La resurrezione, che stiamo per festeggiare, dovrebbe orientare lo sguardo di ogni credente verso il futuro, verso quel momento in cui la morte sarà vinta. Da questo mistero nasce la tradizione cristiana, dalla quale deriva la concezione del tempo nelle società occidentali, poi divenuta anche una sua misurazione accolta da tutto il mondo: un tempo che, a partire dall’incarnazione, si muove in modo lineare verso il futuro, verso la resurrezione.

            Mai come oggi è necessario orientare i nostri sguardi in questa direzione: la secolarizzazione, accompagnata da un aumento dell’età media mai registratosi nel mondo occidentale, ha fatto sì che questa concezione progressiva del tempo venisse offuscata, se non addirittura dimenticata. Il futuro come dimensione lontana a cui pensare sta scomparendo, i traguardi di cui ci interessiamo sono sempre molto vicini: le prossime elezioni, i cambiamenti ecologici e bio-tecnologici immediati invece del loro effetto sul lungo periodo.

            Non credendo più alla resurrezione siamo diventati miopi, e poco interessati a cosa succederà dopo di noi. La Chiesa, che vive in un tempo millenario, non può aderire a questa visione limitata: sa che andiamo verso la resurrezione, e guarda ai fenomeni che accadono con attenzione diversa. Ne ha dato un saggio acuto e incisivo l’arcivescovo Silvano Tomasi, nel discorso che ha tenuto a Ginevra il 17 marzo scorso al Consiglio per i diritti dell’uomo, organismo delle Nazioni unite.

            Tomasi ha centrato la sua attenzione sui bambini vittime dei conflitti, ma non per aggiungere deprecazione a deprecazione, denuncia a denuncia, per il dolore e le sofferenze che, come sappiamo tutti, sono loro inferte: il rappresentante del Papa ha invitato a spingere lo sguardo verso il futuro, alle vite miserabili che attendono questi “bambini fantasma”. Definiti così perché come rifugiati sono senza documenti, privi quindi della possibilità di frequentare la scuola – che si tiene comunque, spesso, anche in lingue che non conoscono – e sovente anche privati della loro famiglia, smembrata nella fuga e mai ricostituita.
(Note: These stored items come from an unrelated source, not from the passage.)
-- ==== Sys2Proof/Certificates/Slice0/Obligations.lean ====
section
/-!
DEFINITION. The statements for the provers: rules of the manual, and for every command where it completes and with which effect.
-/

open Sys2Proof Sys2Proof.Machine

/-- A step runs the command at the front of the queue. A step takes the command at the front of the queue and runs it on the state
with the rest of the queue. The queue is the model's own. -/
def Obligations.StepRunsTheFrontCommand : Prop :=
  ∀ (c : Instr) (l : List Instr) (s : State), s.pending = c :: l → step s = exec c { s with pending := l }

/-- With no command waiting, one microsecond passes. With an empty queue a step is one microsecond (log entries 1 and 2: the model's
choice). Without VDD_KEEP nothing moves. -/
def Obligations.EmptyQueueIsOneMicrosecond : Prop :=
  ∀ s : State, s.pending = [] →
    step s = .next (s.kept s.tick) ∧ (s.keepValid = false → s.tick = s) ∧
    (s.keepValid = true → s.rmv.orderly = none → s.test.runs = [] → s.qFront 0 = none → s.tick.clock = s.clock + 1 ∧ s.tick.regs = s.regs)

/-- Every command answers a next state and leaves the queue and the form of the part. Every command has an effect on every state, or
leaves the state as it is: none ends in a fault or a refusal. No command changes the queue or the form of the part. -/
def Obligations.EveryCommandGoesOn : Prop :=
  ∀ (c : Instr) (s : State), completes c s (fun t => t.pending = s.pending ∧ t.formB = s.formB)

/-- Every step keeps programmed OTP bits, locked slots and slot locks. R457: programming sets bits to 1, and nothing clears one;
R458: a locked slot is not programmed and its lock bit stays. For every step from every state whose OTP row has its canonical
form. -/
def Obligations.ProgrammedOtpBitsStay : Prop :=
  ∀ s t : State, step s = .next t → otpCanonical s →
    otpCanonical t ∧ otpKept s t ∧ otpLockHolds s t ∧ (∀ n : Nat, bit s.keep.otpLocks n = true → bit t.keep.otpLocks n = true)

/-- Every step takes exactly the front command off the queue. Commands are run first in, first out: no step adds, drops or reorders
a waiting command. -/
def Obligations.StepTakesOneCommand : Prop :=
  ∀ s t : State, step s = .next t → t.pending = s.pending.tail ∧ t.formB = s.formB

/-- The state right after reset. What the manual gives for reset: unprogrammed OTP bits read 0 (R457), erased eNOR bytes 0xFF,
`WD_CTL.EN` bits 1 to 8 are 1 (R494), every buffer is free (R267). That the eNOR is delivered erased, and that V and P read 0
before a program starts, are the model's choices (log entries 7 and 6). -/
def Obligations.StateAtReset : Prop :=
  State.reset.pending = [] ∧ otpCanonical State.reset ∧ (∀ a : Nat, tget 0 State.reset.keep.otp a = 0) ∧
    (∀ a : Nat, State.reset.norByte a = 0xFF) ∧ State.reset.get F.WD_CTL_EN = 0x1FE ∧ State.reset.get F.GLB_STAT_STATE = stTrailhead ∧
    State.reset.freeList = List.range' 0 2048 ∧ (∀ n i : Nat, State.reset.sv n i = 0 ∧ State.reset.ptr n i = 0) ∧
    State.reset.host.qps = [] ∧ State.reset.trail.step = 0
            Questi bambini sono depredati di un’educazione adeguata, e quindi pagheranno per tutta la vita l’anormalità della loro situazione. Essi costituiscono, come ha detto icasticamente Tomasi, una “generazione perduta”. Perduta perché saranno chiusi loro gli accessi a una vita dignitosa, perduta perché dalla rabbia che stanno incamerando può nascere altra violenza. L’arcivescovo non si limita a denunciare la sofferenza dei bambini profughi – che sono ormai un numero spaventoso, in varie parti della terra – ma invita a considerare le conseguenze future della poca attenzione con la quale li guardiamo. Quante generazioni perdute ci sono al mondo che renderanno più difficile la vita futura, la loro e quella degli altri?

            Speriamo che la concezione del tempo torni a guardare in modo lineare in avanti. Speriamo che la resurrezione di Pasqua ci aiuti a guardare di nuovo al futuro, a riallacciare i rapporti con le giovani generazioni del mondo di cui siamo tutti responsabili.